I tried doing that the following way:
$$\mathbb{P}(T=k)=\mathbb{P}(X\in[k,k+1))=\int_k^{k+1}\lambda e^{-\lambda x}=-e^{-\lambda x}\Big|_k^{k+1}=\frac{e^{\lambda}-1}{e^{\lambda +k}}$$ so $$\mathbb{E}T=\sum_{k=0}^{\infty}\frac{k(e^{\lambda}-1)}{e^{\lambda +k}}=\frac{e^{\lambda}-1}{e^{\lambda}}\sum_{k=0}^{\infty}\frac{k}{e^{\lambda k}}=\frac{e^{\lambda}-1}{e^{\lambda}}\frac{e^{\lambda}}{(e^{\lambda}-1)^2}$$
I took the last equality from Wolfram, yet I'm unsure of it's origins. Where does it come from? Secondly, I'm clueless about $R$ distribution. Could you help?

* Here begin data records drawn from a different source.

theorem step_waiting {s : State} {e : Event} (h : s.Waiting) (he : s.nextEvent = some e) (ha : s.answered e = false) :
    step s = .next (s.await e) := by
  obtain ⟨hr, hf, hin, -⟩ := h
  exact step_waits hr hf hin he ha

/-- After the first step of a wait nothing changes any more. -/
theorem afterSteps_waiting {s : State} {e : Event} (h : s.Waiting) (he : s.nextEvent = some e)
    (ha : s.answered e = false) (k : Nat) : State.afterSteps (k + 1) s = some (s.await e) := by
  induction k generalizing s with
  | zero => exact afterSteps_succ.mpr ⟨_, step_waiting h he ha, rfl⟩
  | succ k ih =>
    refine afterSteps_succ.mpr ⟨_, step_waiting h he ha, ?_⟩
    rw [ih (waiting_await h he ha) (nextEvent_await he) (answered_await ha), State.await_await]

theorem busy_of_waiting {s : State} (h : s.Waiting) : s.busy = true := by
  obtain ⟨-, -, -, e, he, -⟩ := h
  simpa [State.busy] using op_of_nextEvent he

/-- Settles O57: each kind of wait, and that a wait lasts. -/
theorem silentEnvironmentHoldsTheBlock : Obligations.SilentEnvironmentHoldsTheBlock := by
  unfold Obligations.SilentEnvironmentHoldsTheBlock
  refine ⟨fun s hr hf => ⟨fun ho hn htimer => ?_, fun hpos htrans => ?_, fun ho hrow h3 hn hin => ⟨?_, ?_, ?_⟩⟩,
    fun k s h => ?_⟩
  · have hslot : s.atDataSlot = false := by rcases ho with ho | ho <;> simp [State.atDataSlot, ho]
    exact waits_for_timer hr hf (by simp [hslot]) ho hn htimer
  · obtain ⟨b, he⟩ := nextEvent_command hpos
    have hslot : ¬ s.atDataSlot = true := fun hslot => by
      obtain ⟨d, hd⟩ := nextEvent_atDataSlot hslot he
      cases hd
    exact waits_for_transport hr hf (fun h => absurd h hslot) he htrans
  · exact data_slot_waits_for_port hr hf ho hrow h3 hn hin
  · intro hh hport htrans
    have h := data_slot_waits_for_transport hr hf ho hrow h3 hn hin (by simp [State.byteAtHand, hport]) htrans
    rwa [State.slotByte_unread hh] at h
  · intro hh htrans
    obtain ⟨d, hd⟩ := Option.ne_none_iff_exists'.mp hh
    have h := data_slot_waits_for_transport hr hf ho hrow h3 hn hin (by simp [State.byteAtHand, hd]) htrans
    rwa [State.slotByte_read hd, ← hd] at h
  · obtain ⟨-, -, -, e, he, ha⟩ := id h
    cases k with
    | zero => exact ⟨s, rfl, h, rfl, busy_of_waiting h⟩
    | succ k =>
      have hwait := waiting_await h he ha
      exact ⟨_, afterSteps_waiting h he ha k, hwait, State.await_eq s e, busy_of_waiting hwait⟩

/-! ### The environment answers again -/

/-- Performing an event after waiting in it, the environment having changed meanwhile. -/
theorem seqStep_setEnv_await (s : State) (e : Event) (env : Env) :
    ((s.await e).setEnv env).seqStep e = (s.setEnv env).seqStep e := by
  rcases e with _ | _ | ⟨_ | _, b⟩
  · rfl
  · rfl
  · rfl
  · cases hb : s.byteAtHand with
    | false => rw [State.await_data_unread b hb]
    | true =>
      rw [State.await_data_read b hb]
      rfl

theorem step_setEnv_answering {s : State} {e : Event} (h : s.Waiting) (he : s.nextEvent = some e) :
    step (s.setEnv .answering) = .next ((s.setEnv .answering).seqStep e) := by
  obtain ⟨hr, hf, hin, -⟩ := h
  exact step_performs (s := s.setEnv .answering) hr hf hin he (State.answered_of_answering rfl e)

/-- Settles O58: the waiting state differs from the state before only in what performing the event writes. -/
theorem waitingLosesNothing : Obligations.WaitingLosesNothing := by
  unfold Obligations.WaitingLosesNothing
  intro k s t h ht
  obtain ⟨-, -, -, e, he, ha⟩ := id h
  have hs := step_setEnv_answering h he
  refine ⟨_, e, ?_, hs, he, by simp⟩
  cases k with
  | zero =>
    cases ht
    exact hs
  | succ k =>
    rw [afterSteps_waiting h he ha k] at ht
    cases ht
    rw [step_setEnv_answering (waiting_await h he ha) (nextEvent_await he), seqStep_setEnv_await]

/-! ### One read -/

/-- Stores write the buffer alone. -/
theorem foldl_storeFb (stores : List (Nat × Byte)) (s : State) :
    ∃ fb, stores.foldl (fun v ob => v.storeFb ob.1 ob.2) s = { s with fb := fb } := by
  induction stores generalizing s with
  | nil => exact ⟨s.fb, rfl⟩
  | cons ob stores ih =>
    obtain ⟨fb, hfb⟩ := ih (s.storeFb ob.1 ob.2)
    exact ⟨fb, hfb⟩

/-- Settles O59: a slot whose byte is at the transport asks neither the port nor the buffer. -/
theorem dataByteIsReadOnceBeforeHandOver : Obligations.DataByteIsReadOnceBeforeHandOver := by
  unfold Obligations.DataByteIsReadOnceBeforeHandOver
  intro s hr hf ho hrow h3 hn hin hh hport htrans
  have hb : s.byteAtHand = true := by simp [State.byteAtHand, hport]
  obtain ⟨-, hstep⟩ := data_slot_waits_for_transport hr hf ho hrow h3 hn hin hb htrans
  rw [State.slotByte_unread hh] at hstep
  refine ⟨_, hstep, rfl, rfl, fun stores e => ?_⟩
  generalize hd : rev8 (s.fb.read s.dataOffset) = d
  obtain ⟨fb, hfb⟩ := foldl_storeFb stores { s with dc := .data, handed := some d }
  rw [hfb]
  intro u
  refine ⟨fun he => ?_, fun he => ⟨_, ?_, State.seqStep_handed u _, State.seqStep_trace u _⟩⟩
  · obtain ⟨-, hu⟩ := data_slot_waits_for_transport (s := u) hr hf ho hrow h3 hn hin rfl he
    exact hu
  · exact step_data_sends (s := u) hr hf ho hrow he h3 hn hin (.inr nofun)

end Sys2Proof.Machine
end

section
/-! PROOF. The whole operations (42_sequencer.md R156, R163): from its acceptance on an operation appends its event list,
one event per step, and ends idle; a DISPLAY of a short buffer faults at the buffer's end (60_exceptions.md R181). -/

namespace Sys2Proof.Machine

/-! ### Runs -/

theorem afterSteps_succ_of_last {k : Nat} {s u t : State} (h : State.afterSteps k s = some u) (hstep : step u = .next t) :
    State.afterSteps (k + 1) s = some t := by
  induction k generalizing s with
  | zero =>
    cases h
    exact afterSteps_succ.mpr ⟨t, hstep, rfl⟩
  | succ k ih =>
    obtain ⟨v, hv, hk⟩ := afterSteps_succ.mp h
    exact afterSteps_succ.mpr ⟨v, hv, ih hk⟩

/-- What each of the first `n` steps of a run carries on holds all along the run. -/
theorem afterSteps_of_progress {P : Nat → State → Prop} {n : Nat} {s : State} (h0 : P 0 s)
    (hP : ∀ k < n, ∀ u, P k u → ∃ t, step u = .next t ∧ P (k + 1) t) :
    ∀ k ≤ n, ∃ u, State.afterSteps k s = some u ∧ P k u := by
  intro k
  induction k with
  | zero => exact fun _ => ⟨s, rfl, h0⟩
  | succ k ih =>
    intro hk
    obtain ⟨u, hu, hPu⟩ := ih (Nat.le_of_succ_le hk)
    obtain ⟨t, ht, hPt⟩ := hP k hk u hPu
    exact ⟨t, afterSteps_succ_of_last hu ht, hPt⟩

theorem take_succ_of_getElem? {α : Type} {l : List α} {k : Nat} {x : α} (h : l[k]? = some x) :
    l.take (k + 1) = l.take k ++ [x] := by
  rw [List.take_add_one, h, Option.toList_some]

/-! ### INIT and DEINIT -/

/-- The event list of INIT or DEINIT in a state of it. -/
def State.opList (s : State) : List Event :=
  if s.op = .init then initList s.par s.cfg else deinitList s.par

theorem State.opList_init {s : State} (ho : s.op = .init) : s.opList = initList s.par s.cfg := if_pos ho

theorem State.opList_deinit {s : State} (ho : s.op = .deinit) : s.opList = deinitList s.par := if_neg (by simp [ho])

theorem nextEvent_opList {s : State} (ho : s.op = .init ∨ s.op = .deinit) : s.nextEvent = s.opList[s.stepNo]? := by
  rcases ho with ho | ho
  · rw [nextEvent_init ho, State.opList_init ho]
  · rw [nextEvent_deinit ho, State.opList_deinit ho]

theorem seqStep_eq (s : State) (e : Event) :
    s.seqStep e = ({ s with dc := (s.perform e).dc, res := (s.perform e).res, handed := none,
                            trace := s.trace ++ [e] } : State).advance := by
  rw [State.seqStep]
  cases e <;> rfl

/-- Before its last step an operation that is not DISPLAY stays where it is and goes to the next value of STEP. -/
theorem seqStep_opList_mid {s : State} (e : Event) (ho : s.op = .init ∨ s.op = .deinit)
    (hn : s.stepNo + 1 < s.opList.length) :
    s.seqStep e = { s with stepNo := s.stepNo + 1, life := (s.seqStep e).life, dc := (s.perform e).dc,
                           res := (s.perform e).res, handed := none, trace := s.trace ++ [e] } ∧
      (s.op = .deinit → (s.seqStep e).life = s.life) := by
  rcases ho with ho | ho
  · rw [State.opList_init ho, initList_length] at hn
    refine ⟨?_, by simp [ho]⟩
    rw [seqStep_eq, State.advance_init_mid (by exact ho) (by exact hn)]
  · rw [State.opList_deinit ho] at hn
    refine ⟨?_, fun _ => (State.seqStep_deinit_mid e ho hn).2.2.2.1⟩
    rw [seqStep_eq, State.advance_deinit_mid (by exact ho) (by exact hn)]

/-- The operation that begins in `a`, at STEP = `k`, with what its events have written. -/
def State.opState (a : State) (k : Nat) (l : Life) (d : Mode) (r : Level) (h : Option Byte) : State :=
  { a with stepNo := k, life := l, dc := d, res := r, handed := h, trace := a.trace ++ a.opList.take k }

theorem State.opState_record {a : State} {k : Nat} {e : Event} (he : a.opList[k]? = some e) {l l' : Life} {d d' : Mode}
    {r r' : Level} {h h' : Option Byte} :
    { a.opState k l d r h with stepNo := k + 1, life := l', dc := d', res := r', handed := h',
                               trace := (a.opState k l d r h).trace ++ [e] } = a.opState (k + 1) l' d' r' h' := by
  simp [State.opState, take_succ_of_getElem? he]

/-- `u` is `k` steps into the INIT or DEINIT that begins in `a`: nothing else has changed, DEINIT has kept LIFE, and RES
is where the pulse has driven it. -/
def State.OpAt (a : State) (k : Nat) (u : State) : Prop :=
  ∃ l d r h, u = a.opState k l d r h ∧ (a.op = .deinit → l = a.life) ∧
    (k ≠ 0 → r = if k ≤ 2 then a.par.resAssert else !a.par.resAssert)

theorem State.OpAt.zero {a : State} (hn : a.stepNo = 0) : a.OpAt 0 a := by
  refine ⟨a.life, a.dc, a.res, a.handed, ?_, fun _ => rfl, fun h => absurd rfl h⟩
  rw [State.opState, List.take_zero, List.append_nil, ← hn]

section
variable {a : State} (hr : a.rstIn = false) (hf : a.fault = false) (ho : a.op = .init ∨ a.op = .deinit)
  (htimer : a.env.timer = true)
include hr hf ho htimer

/-- The step at STEP = `k` performs entry `k` of the list. -/
theorem step_opState {k : Nat} (htrans : k < 4 ∨ a.env.transport = true) (l : Life) (d : Mode) (r : Level)
    (h : Option Byte) {e : Event} (he : a.opList[k]? = some e) :
    (a.opState k l d r h).nextEvent = some e ∧ step (a.opState k l d r h) = .next ((a.opState k l d r h).seqStep e) := by
  have hnext : (a.opState k l d r h).nextEvent = some e := (nextEvent_opList (s := a.opState k l d r h) ho).trans he
  exact ⟨hnext, step_init_or_deinit (s := a.opState k l d r h) hr hf htrans htimer ho hnext⟩

theorem State.OpAt.step {k : Nat} (htrans : k < 4 ∨ a.env.transport = true) (hk : k + 1 < a.opList.length) {u : State}
    (hu : a.OpAt k u) : ∃ t, Machine.step u = .next t ∧ a.OpAt (k + 1) t := by
  obtain ⟨l, d, r, h, rfl, hlife, hres⟩ := hu
  have he : a.opList[k]? = some a.opList[k] := List.getElem?_eq_getElem (Nat.lt_of_succ_lt hk)
  obtain ⟨hnext, hstep⟩ := step_opState hr hf ho htimer htrans l d r h he
  obtain ⟨heq, hkeep⟩ := seqStep_opList_mid (s := a.opState k l d r h) a.opList[k] ho hk
  have hperform := perform_res_of_nextEvent hnext
  refine ⟨_, hstep, _, _, _, none, heq.trans (State.opState_record he), fun hop => (hkeep hop).trans (hlife hop),
    fun _ => hperform.trans ?_⟩
  · have hpos : ((a.opState k l d r h).op = .init ∨ (a.opState k l d r h).op = .deinit) := ho
    simp only [hpos, true_and]
    show (if k = 0 then a.par.resAssert else if k = 2 then !a.par.resAssert else r) = _
    split_ifs with h0 h2 <;> grind
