-- ==== Sys2Proof/Machine/Dispatch.lean ====
section
/-! DEFINITION. One arm for each constructor of `Instr`, each a direct call of its meaning. -/

namespace Sys2Proof.Machine

def exec (i : Instr) (s : State) : Host.Outcome State Fault Refusal :=
  match i with
  | .rst => Sys2Proof.Machine.execRst s
  | .nop => Sys2Proof.Machine.execNop s
  | .rxb b => Sys2Proof.Machine.execRxb b s
  | .rxe now => Sys2Proof.Machine.execRxe now s
  | .rxbe b now => Sys2Proof.Machine.execRxbe b now s
  | .txb b => Sys2Proof.Machine.execTxb b s
  | .txe t => Sys2Proof.Machine.execTxe t s
  | .txbe b t => Sys2Proof.Machine.execTxbe b t s
  | .sensorTh f now => Sys2Proof.Machine.execSensorTh f now s
  | .sensorT f now => Sys2Proof.Machine.execSensorT f now s
  | .generic typ payload now => Sys2Proof.Machine.execGeneric typ payload now s

end Sys2Proof.Machine
end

Since the pdf of $X$ is $\lambda e^{-\lambda x}\mathbb{1}_{x\geq 0}$ we have: $$\forall m\in\mathbb{N},\quad\mathbb{P}[\lfloor X\rfloor\leq m]=\int_{0}^{m+1}\lambda e^{-\lambda x}\,dx = 1-e^{-\lambda(m+1)}$$ hence the pdf of $\lfloor X \rfloor$ is $(e^{\lambda}-1)e^{-\lambda(m+1)}\mathbb{1}_{m\in\mathbb{N}}$ and: $$\mathbb{E}[\lfloor X\rfloor]=(e^{\lambda}-1)\sum_{m=0}^{+\infty} m e^{-\lambda(m+1)}=\frac{1}{e^\lambda-1}$$ since for any $-1<y<1$: $$\sum_{m=0}^{+\infty} m y^m = y\cdot\frac{d}{dy}\sum_{m=1}^{+\infty}y^m=\frac{y}{(1-y)^2}.$$ For the second part, we have: $$\forall t\in(0,1),\qquad \mathbb{P}[\{X\}\leq t]=\sum_{n\in\mathbb{N}}\int_{n}^{n+t}\lambda e^{-\lambda x}dx = (1-e^{-\lambda t})\sum_{n\in\mathbb{N}}e^{-\lambda n}=\frac{1-e^{-\lambda t}}{1-e^{-\lambda}}$$ hence the pdf of $\{X\}$ is $\frac{\lambda}{1-e^{-\lambda}}e^{-\lambda x}\mathbb{1}_{x\in(0,1)}$. By the linearity of $\mathbb{E}$, $$\mathbb{E}[\{X\}]=\mathbb{E}[X]-\mathbb{E}[\lfloor X\rfloor] = \frac{1}{\lambda}-\frac{1}{e^{\lambda}-1}.$$